- **Problem to work on**: Note each line in the data holding the string "Refusal" and report it.

- **Extracted records**:
/-- Does a token that returns from the inbox take its place on its cell: it has the cell's generation and a running
frame, and meets no record unless its frame is PARKED? -/
def State.seatable (s : State) (t : Token) : Bool :=
  let fr := s.frameOf t.asid t.tag
  s.cgenAt t.cell t.asid == t.cgen && frameCurrent fr t.tag &&
    (fr.st == .parked || !((s.cell t.cell).activeSlot t.asid t.slot).record)

/-- An inbox entry returns under the next arrival number of its cell, like a saved token, so that inbox order is kept; one
that its cell does not take arrives like any other packet. m lists blocks brought back and their lines. -/
def State.returnInbox (asid : Nat) (p : State × List (Nat × Nat)) (e : InboxEntry) : State × List (Nat × Nat) :=
  let s := p.1.modCtx asid fun y => { y with inbox := y.inbox.tail }
  let t := e.tok
  let q : State × List (Nat × Nat) :=
    if s.seatable t then
      let (n, s1) := s.renumber t.cell { tok := t, arrive := 0, parked := false, res := false, block := e.block }
      State.returnParked asid (s1, p.2) (t.cell, n)
    else
      match e.block, Handle.ofWord t.payload with
      | some b, some h =>
        let f : Flight :=
          { toks := [t], tile := some (s.loadBlock asid b h.bytes), left := 1, line := none, xfer := none }
        let s1 := s.noteBlock asid t.cell t.slot b h.bytes
        (State.packet { s1 with net := s1.net ++ [f] } s1.net.length f, p.2)
      | _, _ => (s.arrive t, p.2)
  (e.block.elim q.1 (q.1.releaseBlock asid), q.2)

/-- The inbox is emptied, in order, and its blocks are free. -/
def State.emptyInbox (s : State) (asid : Nat) (x : Ctx) : State :=
  let s1 := s.modCtx asid fun y => { y with inBlocks := [] }
  (x.inbox.foldl (State.returnInbox asid) (x.inBlocks.foldl (fun st b => st.freeBlock asid b) s1, [])).1

/-- The stop is lifted, the inbox returns, and the host is told that the drydown is refused (R417). -/
def State.abandonSave (s : State) (asid : Nat) : State :=
  match s.ctx asid with
  | none => s
  | some x =>
    let s1 := x.cr.region.foldl (fun st c => st.modCell c fun d => { d with stops := d.stops.filter (· != asid) }) s
    let s2 := (s1.modCtx asid fun y => { y with dry := .none, dryCmds := [] }).setDstate asid 0
    let told : List Cmd :=
      if x.dryCmds.isEmpty then
        [{ fn := .vdev x.cr.vdev, id := 0, arg0 := 0, arg1 := 0, arg2 := 0, arg3 := 0, cdest := none, casid := 0, ctag := 0 }]
      else x.dryCmds
    let s3 := ((told.foldl (fun st c => st.complete c 0x13 5 0) (s2.emptyInbox asid x)).progress asid).grantDue asid
    -- records freed while the stop stood go to the oldest waiter first (R111)
    { s3 with due := s3.due ++ x.cr.region.map fun c => .event (.heldLenterGrant c) }

/-- A save made: the cells are released, DSTATE says saved, and the commands that asked for it complete. -/
def State.endSave (s : State) (asid : Nat) (now : Nat) : State :=
  match s.ctx asid with
  | none => s
  | some x =>
    let s1 := x.image.foldl (fun st im => st.modCell im.cell fun d =>
      { d with tiles := d.tiles.filter fun t => !im.image.tiles.any fun u => u.line == t.line }) (s.releaseCells asid x)
    let s2 := s1.modCtx asid fun y => { y with dry := .saved, dryCmds := [], scheduled := false }
    let s3 := (s2.setDstate asid 2).writeMem (x.dryAddr 24) (leBytes 8 now)
    x.dryCmds.foldl (fun st c => st.complete c 0x13 0 0) s3

/-- DRYDOWN_SAVED: the save is made, or abandoned for want of a way or a block. -/
def execDrydownSaved (asid : Nat) (s : State) : Host.Outcome State Fault Refusal :=
  .next (match s.ctx asid with
    | none => s
    | some x =>
      if x.dry != .saving || x.lost then s
      else
        match s.save asid with
        | some s1 => s1.endSave asid s.ns
        | none => s.abandonSave asid)

/-- Every saved item returns to its cell, then the saved ways, then the inbox; SEQNO rises by 1 (R418, R419). -/
def State.restore (s : State) (asid : Nat) (x : Ctx) : State :=
  let s1 := x.image.foldl (fun st im => st.restoreCell x asid im) s
  let s2 := s1.modCtx asid fun y =>
    { y with dry := .none, image := [], dirBlocks := [], scheduled := true, seqno := y.seqno + 1 }
  let s3 := x.dirBlocks.foldl (fun st b => st.freeBlock asid b) s2
  let s4 := x.cr.region.foldl (fun st c => st.returnWays asid c) s3
  ((s4.emptyInbox asid x).writeDryHeader asid 0 0 0 0 0).progress asid

/-- CONTEXT_RESTORE: DSTATE says restoring once the cells can take the context, then everything returns. -/
def execContextRestore (asid : Nat) (s : State) : Host.Outcome State Fault Refusal :=
  .next (match s.ctx asid with
    | none => s
    | some x =>
      if !s.restorable x then s
      else if x.dry == .resuming || (x.dry == .saved && x.dryReason != 1) then
        (s.setCtx asid { x with dry := .restoring }).setDstate asid 3
      else if x.dry == .restoring then s.restore asid x
      else s)

end Sys2Proof.Machine
end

- **Answer section**:
def execDrydownSaved (asid : Nat) (s : State) : Host.Outcome State Fault Refusal :=
def execContextRestore (asid : Nat) (s : State) : Host.Outcome State Fault Refusal :=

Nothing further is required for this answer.